Here are some pics- you will notice it is mainly around her muzzle. I have taken pics in different light to show how they are still there and i am not going mad!!


----------



## kendal (Jul 16, 2009)

dont know about cockapoos but all the chocy spanial i know get blond highlights as their coat gets longer.


----------



## ali-s.j. (Jun 6, 2011)

That is sooo cute


----------



## kendal (Jul 16, 2009)

oh i also know a chocy collie and astralien sheperd who also have blond highlights


----------



## Spoiledpooch (Jan 1, 2011)

Our one Chocolate cockapoo- has turned a silver beige/brown at 3 and half years- our other little guy is only six months and chocolate----but on his face around his nose he looks like he's getting appricot highlights. Wondering if its just summer fade or it its there to stay.


----------



## raywendy18 (Apr 26, 2011)

There is a cockapoo at our training classes called 'Coco'. When we were discussing coats his owner said how we had got lighter & was as if he had hi-lights and its all over not just his face!? And he is very beautiful


----------



## Happyad (Oct 5, 2010)

Colours that's Jo Jo
However in poodle terms there is a lot of coat lightening with age. Ie phantom poodles. 
Without seeing a pic I can only guess that it's a cafe au lait.


----------



## lola24 (Aug 14, 2011)

Her sire was a choc/white mini parti poodle who apparently carried the phantom gene. There are some pics above


----------



## JoJo (Mar 2, 2011)

Katie .. Have a peep at the coat colour catalgue on My Dogs Life .. some lovely chocs on there ... 

Some Choccys will have highlights in their coats, phanthom is more to do with the positioning of the light colours (Dylan is a fab example of a choc phantom, see in catalogue), cafe au lait I really like, a milky coffee colour, but pup will be born dark choccy and by the age of two will have changed to this lighter brown colour...

I am thinking Lola just has highlights .. but I will be following her with a close eye ha ha ha ... I would love a Cafe au Lait for the catalogue ..

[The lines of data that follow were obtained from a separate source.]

-- ==== Sys2Proof/Decode.lean ====
section
/-! DEFINITION. Decoding: from a 32-bit word to an instruction or a named rejection (R296 to R304), from bytes to a word
(R5), and back from an instruction to its word. Events have no word. -/

namespace Sys2Proof

/-- The words whose bits [31:28] are 0, by bits [27:24] (R302, R303). -/
def decodeRaw0 (w : BitVec 32) : Except DecodeError Instr :=
  match (w.extractLsb' 24 4).toNat with
  | 0 => .ok (.iadd (w.extractLsb' 17 7) (w.extractLsb' 10 7) (w.extractLsb' 3 7) (w.extractLsb' 0 3))
  | 1 => .ok (.isub (w.extractLsb' 17 7) (w.extractLsb' 10 7) (w.extractLsb' 3 7) (w.extractLsb' 0 3))
  | 2 => if w.extractLsb' 0 3 = 0 then .ok (.imul (w.extractLsb' 17 7) (w.extractLsb' 10 7) (w.extractLsb' 3 7)) else .error .reservedBits
  | 3 => if w.extractLsb' 1 2 = 0 then .ok (.imulh (w.extractLsb' 17 7) (w.extractLsb' 10 7) (w.extractLsb' 3 7) (w.extractLsb' 0 1)) else .error .reservedBits
  | 4 => if w.extractLsb' 0 3 = 0 then .ok (.imad (w.extractLsb' 17 7) (w.extractLsb' 10 7) (w.extractLsb' 3 7)) else .error .reservedBits
  | 5 => if w.extractLsb' 1 2 = 0 then .ok (.imin (w.extractLsb' 17 7) (w.extractLsb' 10 7) (w.extractLsb' 3 7) (w.extractLsb' 0 1)) else .error .reservedBits
  | 6 => if w.extractLsb' 1 2 = 0 then .ok (.imax (w.extractLsb' 17 7) (w.extractLsb' 10 7) (w.extractLsb' 3 7) (w.extractLsb' 0 1)) else .error .reservedBits
  | 7 => if w.extractLsb' 1 2 = 0 then .ok (.iabsd (w.extractLsb' 17 7) (w.extractLsb' 10 7) (w.extractLsb' 3 7) (w.extractLsb' 0 1)) else .error .reservedBits
  | 8 => if w.extractLsb' 0 3 = 0 then .ok (.andV (w.extractLsb' 17 7) (w.extractLsb' 10 7) (w.extractLsb' 3 7)) else .error .reservedBits
  | 9 => if w.extractLsb' 0 3 = 0 then .ok (.orV (w.extractLsb' 17 7) (w.extractLsb' 10 7) (w.extractLsb' 3 7)) else .error .reservedBits
  | 10 => if w.extractLsb' 0 3 = 0 then .ok (.xor (w.extractLsb' 17 7) (w.extractLsb' 10 7) (w.extractLsb' 3 7)) else .error .reservedBits
  | 11 => if w.extractLsb' 0 3 = 0 then .ok (.andn (w.extractLsb' 17 7) (w.extractLsb' 10 7) (w.extractLsb' 3 7)) else .error .reservedBits
  | 12 => if w.extractLsb' 0 3 = 0 then .ok (.shl (w.extractLsb' 17 7) (w.extractLsb' 10 7) (w.extractLsb' 3 7)) else .error .reservedBits
  | 13 => if w.extractLsb' 0 3 = 0 then .ok (.shr (w.extractLsb' 17 7) (w.extractLsb' 10 7) (w.extractLsb' 3 7)) else .error .reservedBits
  | 14 => if w.extractLsb' 0 3 = 0 then .ok (.sra (w.extractLsb' 17 7) (w.extractLsb' 10 7) (w.extractLsb' 3 7)) else .error .reservedBits
  | _ => if w.extractLsb' 1 2 = 0 then .ok (.bfx (w.extractLsb' 17 7) (w.extractLsb' 10 7) (w.extractLsb' 3 7) (w.extractLsb' 0 1)) else .error .reservedBits

/-- The words whose bits [31:28] are 1, by bits [27:24] (R302, R303). -/
def decodeRaw1 (w : BitVec 32) : Except DecodeError Instr :=
  match (w.extractLsb' 24 4).toNat with
  | 0 => if w.extractLsb' 0 3 = 0 then .ok (.bfi (w.extractLsb' 17 7) (w.extractLsb' 10 7) (w.extractLsb' 3 7)) else .error .reservedBits
  | 1 => if w.extractLsb' 0 10 = 0 then .ok (.popc (w.extractLsb' 17 7) (w.extractLsb' 10 7)) else .error .reservedBits
  | 2 => if w.extractLsb' 0 10 = 0 then .ok (.clz (w.extractLsb' 17 7) (w.extractLsb' 10 7)) else .error .reservedBits
  | 3 => if w.extractLsb' 0 10 = 0 then .ok (.brev (w.extractLsb' 17 7) (w.extractLsb' 10 7)) else .error .reservedBits
  | 4 => if w.extractLsb' 0 3 = 0 then .ok (.prmt (w.extractLsb' 17 7) (w.extractLsb' 10 7) (w.extractLsb' 3 7)) else .error .reservedBits
  | 5 => if w.extractLsb' 0 4 = 0 then .ok (.prmts (w.extractLsb' 17 7) (w.extractLsb' 10 7) (w.extractLsb' 4 6)) else .error .reservedBits
  | 6 => if w.extractLsb' 20 4 = 0 then .ok (.icmp (w.extractLsb' 17 3) (w.extractLsb' 10 7) (w.extractLsb' 3 7) (w.extractLsb' 0 3)) else .error .reservedBits
  | 7 => .ok (.sel (w.extractLsb' 17 7) (w.extractLsb' 10 7) (w.extractLsb' 3 7) (w.extractLsb' 0 3))
  | 8 => if w.extractLsb' 0 10 = 0 then .ok (.mov (w.extractLsb' 17 7) (w.extractLsb' 10 7)) else .error .reservedBits
  | 9 => if w.extractLsb' 10 7 = 0 ∧ w.extractLsb' 0 4 = 0 then .ok (.movs (w.extractLsb' 17 7) (w.extractLsb' 4 6)) else .error .reservedBits
  | 10 => if w.extractLsb' 10 7 = 0 then .ok (.movi (w.extractLsb' 17 7) (w.extractLsb' 0 10)) else .error .reservedBits
  | 11 => .ok (.iaddi (w.extractLsb' 17 7) (w.extractLsb' 10 7) (w.extractLsb' 0 10))
  | 12 => .ok (.andi (w.extractLsb' 17 7) (w.extractLsb' 10 7) (w.extractLsb' 0 10))
  | 13 => .ok (.ori (w.extractLsb' 17 7) (w.extractLsb' 10 7) (w.extractLsb' 0 10))
  | 14 => .ok (.xori (w.extractLsb' 17 7) (w.extractLsb' 10 7) (w.extractLsb' 0 10))
  | _ => if w.extractLsb' 5 5 = 0 then .ok (.shli (w.extractLsb' 17 7) (w.extractLsb' 10 7) (w.extractLsb' 0 5)) else .error .reservedBits

/-- The words whose bits [31:28] are 2, by bits [27:24] (R302, R303). -/
def decodeRaw2 (w : BitVec 32) : Except DecodeError Instr :=
  match (w.extractLsb' 24 4).toNat with
  | 0 => if w.extractLsb' 5 5 = 0 then .ok (.shri (w.extractLsb' 17 7) (w.extractLsb' 10 7) (w.extractLsb' 0 5)) else .error .reservedBits
  | 1 => if w.extractLsb' 5 5 = 0 then .ok (.srai (w.extractLsb' 17 7) (w.extractLsb' 10 7) (w.extractLsb' 0 5)) else .error .reservedBits
  | 2 => if w.extractLsb' 2 2 = 0 then .ok (.iadds (w.extractLsb' 17 7) (w.extractLsb' 10 7) (w.extractLsb' 4 6) (w.extractLsb' 0 2)) else .error .reservedBits
  | 3 => if w.extractLsb' 20 4 = 0 then .ok (.icmps (w.extractLsb' 17 3) (w.extractLsb' 10 7) (w.extractLsb' 4 6) (w.extractLsb' 3 1) (w.extractLsb' 0 3)) else .error .reservedBits
  | 4 => if w.extractLsb' 3 14 = 0 then .ok (.lane (w.extractLsb' 17 7) (w.extractLsb' 0 3)) else .error .reservedBits
  | 8 => if w.extractLsb' 1 2 = 0 then .ok (.fadd (w.extractLsb' 17 7) (w.extractLsb' 10 7) (w.extractLsb' 3 7) (w.extractLsb' 0 1)) else .error .reservedBits
  | 9 => if w.extractLsb' 1 2 = 0 then .ok (.fmul (w.extractLsb' 17 7) (w.extractLsb' 10 7) (w.extractLsb' 3 7) (w.extractLsb' 0 1)) else .error .reservedBits
  | 10 => if w.extractLsb' 1 2 = 0 then .ok (.ffma (w.extractLsb' 17 7) (w.extractLsb' 10 7) (w.extractLsb' 3 7) (w.extractLsb' 0 1)) else .error .reservedBits
  | 11 => if w.extractLsb' 1 2 = 0 then .ok (.fmin (w.extractLsb' 17 7) (w.extractLsb' 10 7) (w.extractLsb' 3 7) (w.extractLsb' 0 1)) else .error .reservedBits
  | 12 => if w.extractLsb' 1 2 = 0 then .ok (.fmax (w.extractLsb' 17 7) (w.extractLsb' 10 7) (w.extractLsb' 3 7) (w.extractLsb' 0 1)) else .error .reservedBits
  | 13 => if w.extractLsb' 20 4 = 0 then .ok (.fcmp (w.extractLsb' 17 3) (w.extractLsb' 10 7) (w.extractLsb' 3 7) (w.extractLsb' 0 3)) else .error .reservedBits
  | 14 => if w.extractLsb' 3 7 = 0 then .ok (.fabs (w.extractLsb' 17 7) (w.extractLsb' 10 7) (w.extractLsb' 1 2) (w.extractLsb' 0 1)) else .error .reservedBits
  | 15 => if w.extractLsb' 0 10 = 0 then .ok (.frcp (w.extractLsb' 17 7) (w.extractLsb' 10 7)) else .error .reservedBits
  | _ => .error .unassignedOpcode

Some people dont like cafe au lait as they picked a dark brown pup which just changed to become so light .. but I love it  it reminds me of a milky coffee  

I hope that helps a bit :S... I am no expert ... but I do enjoy watching colours and coats change xxx


----------



## Happyad (Oct 5, 2010)

I will take a pic today of mums cafe au lait. Two year old boy


----------



## JoJo (Mar 2, 2011)

Oh Adam .. can I add him in the catalogue please beg please  

I need a cafe au lait xxx

Still need Duffy and Martha-May added too when you get time xx


----------



## Bini (Jul 4, 2011)

Spoiledpooch said:


> Our one Chocolate cockapoo- has turned a silver beige/brown at 3 and half years- our other little guy is only six months and chocolate----but on his face around his nose he looks like he's getting appricot highlights. Wondering if its just summer fade or it its there to stay.


This is such a cute photo


----------



## Dylansmum (Oct 29, 2010)

Dylan is chocolate with blonde phantom highlights on his face, chest, paws and bottom. He also gets very light down his sides as his coat grows - it seems to be almost to do with the way the coat refracts the light.
Before first haircut








Getting lighter








After haircut


----------



## JoJo (Mar 2, 2011)

Yummy colour ... great coat xxx


----------



## Happyad (Oct 5, 2010)

So this is a cafe au lait
He's two and started out dark choc. 
Handsome fella ain't he!


----------



## JoJo (Mar 2, 2011)

Yep he is lovely  I would like a cafe au lait ... see I never stop wanting lol...


----------



## pixie (Apr 16, 2011)

Pixie has blonde highlights underneath her tail,around her bottom,on her feet and back of legs,eybrows and face,she is classed as choc and tan,but her markings although faint in places are exactly like a phantom,will take a pic and post if get time


----------



## Dawny (Mar 28, 2010)

hi wispa was a choc baby but has got a lighter with age (almost 2 now) i think she looks cafe au lait now, but i just love how she is changing all the time. when ive clipped her she is a little darker.


----------